As companies seek to reduce their carbon footprint, processing metals into goods that do not have to travel far is an environmental goal.
Currently, the majority of lithium mined in Argentina, Australia or Chile is sent to China to be processed into battery-grade lithium so it can be used in cars or for other products. Then it is sent back to the West to be used in car batteries, running up a sizable carbon footprint.
“There is a global race in Europe and the U.S. to change dependence on China for the processing of lithium, one of the key elements to make car batteries,” Caspar Rawles, of Benchmark Mineral Intelligence, a price reporting agency in mineral supplies, told VOA in an interview.
China currently controls 59% of processing plants and the United States 4%. According to Benchmark data, Europe has no major plants.
Extremadura New Energies, the company that hopes to start the Caceres mine and processing plant in a $633 million project, wants to change the reliance on China.
Opponents
The company, however, faces determined opposition from conservationists and city authorities in Caceres. A judge is expected to make a decision on the project later this year.

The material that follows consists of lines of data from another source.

/-- A step delivers at most one response; one that does leaves the block accepting requests with no exchange outstanding and
no response awaited, so that the run has ended exactly if nothing is offered (R262; log entry 28), and the response has a
payload exactly for TransportError and no data with an error (R22, R27, R233). -/
def Obligations.StepDeliversAtMostOneResponse : Prop :=
  ∀ s t : State, step s = .next t →
    t.responses = s.responses ∨
    ∃ r, t.responses = s.responses ++ [r] ∧ t.phase.accepts = true ∧ t.bus = none ∧ t.trace = s.trace ∧
      t.awaiting = false ∧ (t.runEnded = true ↔ t.offers = []) ∧
      (r.payload.isSome = true ↔ r.result = .transportError) ∧ (r.result ≠ .ok → r.value = 0 ∧ r.rdata = [])

/-- A step issues at most one exchange; one that does leaves exactly that exchange outstanding and delivers no response, so
that the run has not ended (R23, R140, R262). -/
def Obligations.StepIssuesAtMostOneExchange : Prop :=
  ∀ s t : State, step s = .next t →
    t.trace = s.trace ∨
    ∃ e, t.trace = s.trace ++ [e] ∧ t.bus = some e ∧ t.phase.accepts = false ∧ t.responses = s.responses ∧
      t.runEnded = false

/-- Every program and erase command is issued by the write-enable gate and by nothing else: straight after WriteEnable, or
after a status read that showed WEL = 1 (R143, R148, R253). -/
def Obligations.GatePrecedesEveryCommand : Prop :=
  ∀ s t : State, step s = .next t → t.phase.isCommand = true →
    (s.phase = .sWe ∧ s.params.verifyWe = false) ∨ (s.phase = .sWeRs ∧ t.sr.getLsbD 1 = true)

/-- After a program or erase command comes the completion poll, or TransportError (R67, R144). -/
def Obligations.PollFollowsEveryCommand : Prop :=
  ∀ s t : State, step s = .next t → s.noReset → s.phase.isCommand = true →
    (t.phase = .sPoll ∧ t.pollcnt = 0 ∧ t.bus = some ⟨.x, [0x05, 0x00], 2⟩) ∨
    (∃ p, s.choice.err = some p ∧ t.phase = .idle ∧
      t.responses = s.responses ++ [⟨.transportError, 0, [], some p⟩])

/-- The completion poll is left only when the chip is no longer busy, by an error of the transport, or by Timeout, so a
mutating request goes on, or answers OK, only after what it sent has completed (R67); for a chip that is not powered
down. -/
def Obligations.PollEndsOnlyWhenNotBusy : Prop :=
  ∀ s t : State, step s = .next t → s.noReset → s.phase = .sPoll → s.chip.poweredDown = false →
    t.phase = .sPoll ∨ t.chip.busy = false ∨
    (∃ p, t.responses = s.responses ++ [⟨.transportError, 0, [], some p⟩]) ∨
    t.responses = s.responses ++ [⟨.timeout, 0, [], none⟩]

/-- R229: Timeout comes only from a poll with a budget, after that many status reads; without one it is never raised. -/
def Obligations.TimeoutNeedsABudget : Prop :=
  ∀ s t : State, step s = .next t → t.responses = s.responses ++ [⟨.timeout, 0, [], none⟩] →
    s.phase = .sPoll ∧ t.sr.getLsbD 0 = true ∧ t.pollcnt = s.pollcnt + 1 ∧
    ∃ l, s.params.pollLimit.limit s.op.pollKind = some l ∧ l ≤ t.pollcnt

/-! ### The invariant -/

/-- State.reset meets the invariant. (Its chip's memory, and CTL_OK, are the model's choice: log entries 2 and 6.) -/
def Obligations.ResetMeetsTheInvariant : Prop := State.reset.Inv

/-- Every step keeps the invariant, from every state that has it: the outputs are high, the bus port holds the exchange of
the phase, the request in progress has that site, the registers are in the ranges of the procedures (R24, R27, R160, R161,
R181 to R183, R185, R146), the response of a request in progress is awaited (R262), and memory keeps its form. -/
def Obligations.EveryStepKeepsTheInvariant : Prop :=
  ∀ s t : State, s.Inv → step s = .next t → t.Inv

/-- Under the invariant the machine never stops but on an offer that is no request: no fault, no refused exchange (R27, R28,
R95). -/
def Obligations.InvariantStepAnswers : Prop :=
  ∀ s : State, s.Inv → (∀ r rest, s.phase.accepts = true → s.offers = r :: rest → ∃ i, decodeRequest r = .ok i) →
    ∃ t, step s = .next t

/-- Under the invariant what is outstanding is one of the thirteen commands in its frame and shape, with operands in their
ranges: a PageProgram never crosses its page, no address leaves the array, erases are aligned (R58, R61, R95). -/
def Obligations.OutstandingExchangeIsWellFormed : Prop :=
  ∀ (s : State) (e : Exchange), s.Inv → s.bus = some e →
    ∃ i, encode i = .exchange e ∧ i.WellFormed ∧ s.outstanding i = true

/-- Every step keeps the memory's canonical form, whatever else the state holds (R50, R52). -/
def Obligations.EveryStepKeepsTheMemoryForm : Prop :=
  ∀ s t : State, Memory.wf s.chip.arr → step s = .next t → Memory.wf t.chip.arr
end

“More than having lithium, [the important thing] is to have the capacity to treat it so it can be used in a battery. We don’t have that at the moment in Europe,” Ramon Jimenez, the CEO of Extremadura New Energies, told VOA in a Zoom interview.
“We don’t want the lithium to travel to China to be processed and then coming back because we are creating a lot of CO2 that we are releasing to the atmosphere. This creates a big carbon footprint and is not good for the environment.”
China currently has 60%-70% of the lithium market. By 2030, Europe will reach 15% and the U.S. will have a 12% share, Jimenez estimated.
Jimenez said that after listening to conservationists’ fears about the impact of the project, the company had changed its plans.
He said the mine would be underground and be powered using green hydrogen so it would be more sustainable.
Alejandro Palomo, of Salvemos La Montana (meaning Save the Mountain), the conservation group opposed to the mine, said that despite the change of plans, the mine would harm the underground water supply from the mountain on which the city of Caceres depends.
“It will also affect the air quality because of the chemicals which the processing plant uses. The mining may affect the historical center of the city, which was declared a UNESCO World Heritage Site in 1986,” he told VOA in a telephone interview.
He said “all the city” was against the plan for the mine, which would only bring 100 jobs, most of them in specialized fields.
Some information for this report came from Reuters.